The other real problem I see in some of our projects, is developers simply not trying to learn minimal best practices (just reading a few paragraphs on rails guides...). And that leads to many awkward choices, a lot of re-inventing subsystems that already exist in rails (because developers didn't have a look before coding up a quick fix) - and few tests and poor testability. But those strike me as much more cases of people "holding it wrong" than rails being the problem.
Finally, I think there's still some issues in rails 6 with asset handling - but overall rails 6 seems like a comprehensive, solid and easy to use framework.
> But those strike me as much more cases of people "holding it wrong" than rails being the problem.
My idea exactly.
To stretch that analogy: Rails has guides, books and neat API documentation explaining how you should "hold it properly" (and when not to etc.). But it also lacks "notches", "crossbeams" or "ridges" that help people "hold it properly" on a daily basis.
Well, what you said would be true if management was sympathetic to the argument of "the language and framework we are using no longer serves the project well, so let's rewrite". Since they are not, projects are, 99% of the time, stuck with their first choice of language / framework for life.

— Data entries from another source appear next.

-- ==== Sys2Proof/Machine/Seal.lean ====
section
/-! DEFINITION. SEAL and the flash unit of HOST: the propolis switches and the digest (R540 to R543), the operator passcode (R544 to R546) and flash access through the host (R537). -/

namespace Sys2Proof.Machine

/-- Codes of SEAL_SW.STATE (R541). -/
def SW_CLOSED : Nat := 0
def SW_OPEN : Nat := 1
def SW_FAULT : Nat := 2

/-- Whether a scan of this sample meets the mask. -/
def State.maskMet (s : State) (sample : Nat) : Bool := sample &&& s.get SEAL_MASK_MASK == s.get SEAL_MASK_MASK

/-- The seal state that a scan speaks for. -/
def State.scanSays (s : State) (x : Bool × Nat) : Nat := if x.1 then SW_FAULT else if s.maskMet x.2 then SW_CLOSED else SW_OPEN

/-- SAFE was entered after a load failure. -/
def State.loadFailed (s : State) : Bool := s.pstate == SAFE && s.get SYS_PWR_STATE_SAFE_CAUSE == 1

/-- A closure is renewed from the flash in this power state (R543). -/
def State.canRenew (s : State) : Bool := !s.pwr.dormant && decide (PRIME ≤ s.pstate) && !s.loadFailed

/-- The digest takes the SHA-256 of section data, and RENEW_PEND clears. -/
def State.putDigest (s : State) (data : List Byte) : State :=
  let h := sha256 data
  ((List.range 8).foldl (fun s k => s.set SEAL_DIGEST_DIGEST (leAt h (4 * k) 4) 0 k) s).set SEAL_SW_RENEW_PEND 0

/-- The bytes of SEAL_DIGEST. -/
def State.digest (s : State) : List Byte := (List.range 8).flatMap (fun k => leBytes 4 (s.get SEAL_DIGEST_DIGEST 0 k))

/-- DIVERGED, and the event when its condition becomes present. -/
def State.setDiverged (s : State) (v : Bool) : State :=
  (s.setb SEAL_SW_DIVERGED v).raiseIf (v && !s.flag SEAL_SW_DIVERGED) SRC_SEAL_DIVERGED 0x01

/-- A closure (R543): it is renewed within 60 ms, or the renewal stays pending and the entry carries the pending marker. -/
def State.closure (s : State) : State :=
  let s := (s.inc SEAL_CNT_CLOSURES).raise SRC_SEAL_CLOSED 0x01
  if s.canRenew then { s with sealed := { s.sealed with due := true } }
  else ((s.set SEAL_SW_RENEW_PEND 1).logAppend 6 2 0 0 0 []).2

/-- A confirmed seal state (R541). -/
def State.confirmSeal (s : State) (v : Nat) : State :=
  let was := s.get SEAL_SW_STATE
  let s := s.set SEAL_SW_STATE v
  if v = SW_OPEN then ((s.inc SEAL_CNT_OPENINGS).raise SRC_SEAL_OPENED 0x01 |>.logAppend 5 2 0 0 0 []).2
  else if v = SW_FAULT then (s.raise SRC_SEAL_SEAL_FAULT 0x01 |>.logAppend 7 2 0 0 0 []).2
  else if was = SW_OPEN then s.closure
  else (s.logAppend 6 2 0 0 0 []).2

/-- One scan of the switch matrix (R540, R541): the state changes when two consecutive scans agree. -/
def opSealScan (sample : BitVec 16) (fault : Bool) (s : State) : State :=
  if !s.pwr.aonUp then s
  else
    let x := (fault, sample.toNat)
    let v := s.scanSays x
    let agree := match s.sealed.last with | some y => s.scanSays y == v | none => false
    let s := { (s.set SEAL_SW_WORD sample.toNat) with sealed := { s.sealed with last := some x } }
    if agree && v != s.get SEAL_SW_STATE then s.confirmSeal v else s

/-- R540 SEAL_SCAN. -/
def execSealScan (sample : BitVec 16) (fault : Bool) (s : State) : Host.Outcome State Fault Refusal := .next (opSealScan sample fault s)

/-! The renewal (R543). -/

/-- The bits of a register that a record of the image sets: its writable fields, EN aside (R75). -/
def recordMask (a : Nat) : Word :=
  match regDefAt a with
  | none => 0#32
  | some d => d.fields.foldl (fun m f =>
      if (f.acc == .rw || f.acc == .rwl || f.acc == .rws || f.acc == .rwp) && !allBlocks.any (fun b => a == ctrlAddr b 0x00 && f.lo == 0)
      then m ||| BitVec.ofNat 32 ((2 ^ f.w - 1) <<< f.lo) else m) 0#32

/-- The words that a section's records set, later ones in place of earlier ones at the same address (R75). -/
def recordWords (rs : List Rec) : List (Nat × Nat) :=
  let all := rs.flatMap (fun r => (List.range r.words.length).map (fun k => (r.addr + 4 * k, r.words.getD k 0)))
  (all.foldl (fun m p => sparsePut p.1 (some p.2) none m) []).filterMap (fun p => p.2.map (fun v => (p.1, v)))

/-- Whether a register differs from what a section's records set. -/
def State.sectionDiffers (s : State) (data : List Byte) : Bool :=
  (recordWords (records data)).any (fun p => (s.word p.1 &&& recordMask p.1) != (BitVec.ofNat 32 p.2 &&& recordMask p.1))

/-- The renewal: the METROLOGY section of the slot in force is read, the digest renewed and every record compared. -/
def State.renew (s : State) : State :=
  let m := match s.flash with | some f => metrology (flashSlot f (s.get BOOT_STAT_SLOT)) | none => none
  let s := s.putDigest (m.getD [])
  s.setDiverged (match m with | none => true | some d => s.sectionDiffers d || s.flag CAL_UCMD_PENDING)

/-- The renewal that a closure made due. -/
def opSealRenewal (s : State) : State :=
  if !s.sealed.due then s
  else
    let s := { s with sealed := { s.sealed with due := false } }
    if s.canRenew then
      let s := s.renew
      (s.logAppend 6 2 0 0 0 (s.digest.take 16)).2
    else ((s.set SEAL_SW_RENEW_PEND 1).logAppend 6 2 0 0 0 []).2

/-- R543 SEAL_RENEWAL. -/
def execSealRenewal (s : State) : Host.Outcome State Fault Refusal := .next (s.live (opSealRenewal s))

/-! The operator passcode. -/

/-- First 16 bytes of SHA-256 of DEVICE_ID and a passcode, both little-endian (R544). -/
def State.passHash (s : State) (pass : Nat) : List Byte := (sha256 (leBytes 8 (s.get64 METR_DEVID_ID) ++ leBytes 8 pass)).take 16

/-- A session ends. -/
def State.endSession (s : State) : State := (s.set SEAL_PSTAT_SESSION 0).set SEAL_PSTAT_REMAIN 0

/-- A session starts, or an accepted RWP write restarts it. -/
def State.startRemain (s : State) : State := s.set SEAL_PSTAT_REMAIN (s.get SEAL_PCFG_PASS_TMO)

/-- An attempt that does not match: FAILS, and the lockout when the tries are used up (R545). -/
def State.wrongPass (s : State) : State :=
  let s := (s.refuse .seal 0x1923 0x02 0x00).inc SEAL_PSTAT_FAILS
  let s := s.raise SRC_SEAL_WRONG_PASS 0x02
  if s.get SEAL_PCFG_PASS_TRIES ≤ s.get SEAL_PSTAT_FAILS then
    ((s.set SEAL_PSTAT_LOCKOUT 1).raise SRC_SEAL_LOCKOUT 0x02 |>.logAppend 9 2 0 0 0 (leBytes 4 (s.get SEAL_PSTAT_FAILS))).2
  else s

/-- A passcode attempt, submitted with the high word (R544, R545); before a passcode is set none matches (R546). Answers whether it was accepted. -/
def opPassAttempt (v : BitVec 32) (s : State) : Bool × State :=
  let low := (sparseFind 0x190200 s.pairs.lowWritten).getD 0#32
  let pass := low.toNat + 2 ^ 32 * v.toNat
  if s.flag SEAL_PSTAT_LOCKOUT then (false, s.refuse .seal 0x1922 0x02 0x00)
  else if s.flag SEAL_PSTAT_PASS_SET && s.passHash pass == s.sealed.hash then
    (true, ((s.set SEAL_PSTAT_SESSION 1).startRemain).set SEAL_PSTAT_FAILS 0)
  else (false, s.wrongPass)

/-- R544 PASS_ATTEMPT. -/
def execPassAttempt (v : BitVec 32) (s : State) : Host.Outcome State Fault Refusal := .next (s.live (opPassAttempt v s).2)

/-- REMAIN reaches 0 (R544). -/
def opSessionExpiry (s : State) : State := if s.flag SEAL_PSTAT_SESSION then s.endSession else s

/-- R544 SESSION_EXPIRY. -/
def execSessionExpiry (s : State) : Host.Outcome State Fault Refusal := .next (s.live (opSessionExpiry s))

/-- SEAL_PCMD LOCK. -/
def opPassLock (s : State) : State := s.endSession

/-- R544 PASS_LOCK. -/
def execPassLock (s : State) : Host.Outcome State Fault Refusal := .next (s.live (opPassLock s))

/-- SEAL_PCMD SET (R546): the new passcode is the value of SEAL_PASS_NEW. Answers whether it was accepted. -/
def opPassSet (s : State) : Bool × State :=
  let pass := s.get64 SEAL_PASS_NEW_PASS
  if !s.flag SEAL_PSTAT_SESSION && s.get SEAL_SW_STATE != SW_OPEN then (false, s.refuseC .seal NO_PASSCODE 0x02 0x10)
  else if pass = 0 then (false, s.refuseC .seal RANGE 0x02 0x10)
  else s.logged 8 0 0 0 0 [] (fun s => { (s.set SEAL_PSTAT_PASS_SET 1) with sealed := { s.sealed with hash := s.passHash pass } })

/-- R546 PASS_SET. -/
def execPassSet (s : State) : Host.Outcome State Fault Refusal := .next (s.live (opPassSet s).2)

/-- The lockout ends after 60 s, which a reset does not restart (R545): it runs out in the control die's absence too. -/
def opLockoutEnd (s : State) : State :=
  if s.flag SEAL_PSTAT_LOCKOUT then (s.set SEAL_PSTAT_LOCKOUT 0).set SEAL_PSTAT_FAILS 0 else s

/-- R545 LOCKOUT_END. -/
def execLockoutEnd (s : State) : Host.Outcome State Fault Refusal := .next (opLockoutEnd s)

/-! Flash access through the host (R537). -/

/-- Replace bytes of a list from a position, filling a gap with erased bytes. -/
def listPut (l : List Byte) (o : Nat) (bs : List Byte) : List Byte :=
  let l := l ++ List.replicate (o - l.length) 0xFF#8
  l.take o ++ bs ++ l.drop (o + bs.length)

/-- Write bytes into the flash; addresses outside the two slots are not kept (log entry 22). -/
def flashWrite (f : FlashImage) (a : Nat) (bs : List Byte) : FlashImage :=
  if a < 0x200000 then { f with slotA := listPut f.slotA a bs }
  else if a < 0x400000 then { f with slotB := listPut f.slotB (a - 0x200000) bs }
  else f

/-- The reason that refuses a flash operation (1 READ, 2 PROGRAM, 3 ERASE), if one does, by the rows of R537 in order. -/
def State.flashRefused (s : State) (op : Nat) : Option Nat :=
  let a := s.get HOST_FL_ADDR_ADDR
  let n := s.get HOST_FL_BUF_LEN
  let unit := s.get HOST_FL_STAT_ERASE_KIB * 1024
  let base := s.get HOST_FL_BUF_BASE
  if !(s.pstate == READY || s.pstate == SAFE) || s.loadFailed || s.flag HOST_FL_STAT_BUSY then some 0x170A
  else if decide (2 ≤ op) && !s.flag SEAL_PSTAT_SESSION then some 0x1706
  else if decide (2 ≤ op) && a / 0x200000 == s.get BOOT_STAT_SLOT then some 0x1720
  else if op == 3 then (if unit = 0 ∨ a % unit ≠ 0 then some 0x1702 else none)
  else if n = 0 ∨ 256 < n ∨ 0xC0000 < base + n ∨ (op = 2 ∧ 256 < a % 256 + n) then some 0x1702
  else none

/-- A refused flash operation is recorded in HOST_CHK with the command register. -/
def State.flashNo (s : State) (r : Nat) : Bool × State := (false, s.refuse .host r 0x02 0x00)

/-- An accepted flash operation is in progress. -/
def State.flashBusy (s : State) : State := s.set HOST_FL_STAT_BUSY 1

/-- READ: LEN bytes from ADDR into BANK_HOST at BASE. -/
def opFlashRead (s : State) : Bool × State :=
  match s.flashRefused 1 with
  | some r => s.flashNo r
  | none =>
    let s := s.flashBusy
    match s.flash with
    | none => (true, s)
    | some f =>
      let a := s.get HOST_FL_ADDR_ADDR
      (true, s.store (BANK_HOST + s.get HOST_FL_BUF_BASE) ((List.range (s.get HOST_FL_BUF_LEN)).map (fun k => flashByte f (a + k))))

/-- R537 FLASH_READ. -/
def execFlashRead (s : State) : Host.Outcome State Fault Refusal := .next (s.live (opFlashRead s).2)

/-- PROGRAM: LEN bytes from BASE into the page at ADDR. -/
def opFlashProgram (s : State) : Bool × State :=
  match s.flashRefused 2 with
  | some r => s.flashNo r
  | none =>
    let r := s.flashBusy.load 0 (BANK_HOST + s.get HOST_FL_BUF_BASE) (s.get HOST_FL_BUF_LEN)
    (true, { r.2.2 with flash := s.flash.map (fun f => flashWrite f (s.get HOST_FL_ADDR_ADDR) r.1) })

/-- R537 FLASH_PROGRAM. -/
def execFlashProgram (s : State) : Host.Outcome State Fault Refusal := .next (s.live (opFlashProgram s).2)

/-- ERASE: one erase unit, after its change-log entry (R547). -/
def opFlashErase (s : State) : Bool × State :=
  match s.flashRefused 3 with
  | some r => s.flashNo r
  | none =>
    let a := s.get HOST_FL_ADDR_ADDR
    let n := s.get HOST_FL_STAT_ERASE_KIB * 1024
    s.logged 11 0 0 0 0 (leBytes 4 a ++ leBytes 4 n) (fun s =>
      { s.flashBusy with flash := s.flash.map (fun f => flashWrite f a (List.replicate n 0xFF#8)) })

/-- R537 FLASH_ERASE. -/
def execFlashErase (s : State) : Host.Outcome State Fault Refusal := .next (s.live (opFlashErase s).2)

/-- The flash reports completion, or an error or a timeout. -/
def opFlashOpDone (ok : Bool) (s : State) : State :=
  if !s.flag HOST_FL_STAT_BUSY then s
  else
    let s := s.set HOST_FL_STAT_BUSY 0
    if ok then s.set HOST_FL_STAT_DONE 1
    else ((s.set HOST_FL_STAT_FAIL 1).refuse .host 0x1721 0x02 0x00).raise SRC_HOST_FLASH_FAIL 0x02

/-- R537 FLASH_OP_DONE. -/
def execFlashOpDone (ok : Bool) (s : State) : Host.Outcome State Fault Refusal := .next (s.live (opFlashOpDone ok s))

end Sys2Proof.Machine
end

What I meant was you can take a messy Rails monolith and do a million things to improve it (including breaking it into smaller independent services if that's your thing). Rewriting in another language is the last thing I would do if the project is big.
Ruby isn't new or novel anymore, and is a relatively small niche. Learning it properly takes time and effort - hence the "dread". I'm pretty sure 10 years ago no one dreaded Ruby yet the language was almost identical to what it is now. So I think it speaks less about languages per se and more about hype cycles and job markets.
There's a saying that Ruby gives "Every toddler a chainsaw" (https://codefol.io/posts/ruby-python-and-freedom/). You can use it and it's metaprogramming to write some really elegant APIs. You can also write entirely the wrong abstractions, and it will not stop you. You can even extract private variables from lambdas if you're willing.
Now, imagine that in the hands of someone with poor taste, or, even, just rather different taste than yours.
Not a big fan of Ruby (okay, with 3.0 I might become a fan again!) but to be fair, these SO surveys are asking really weird questions that appeal much more to emotion than to reason.
It seems less down to choice than personality in terms of which two you personally should choose, but understanding the tradeoffs you're making is a good thing regardless.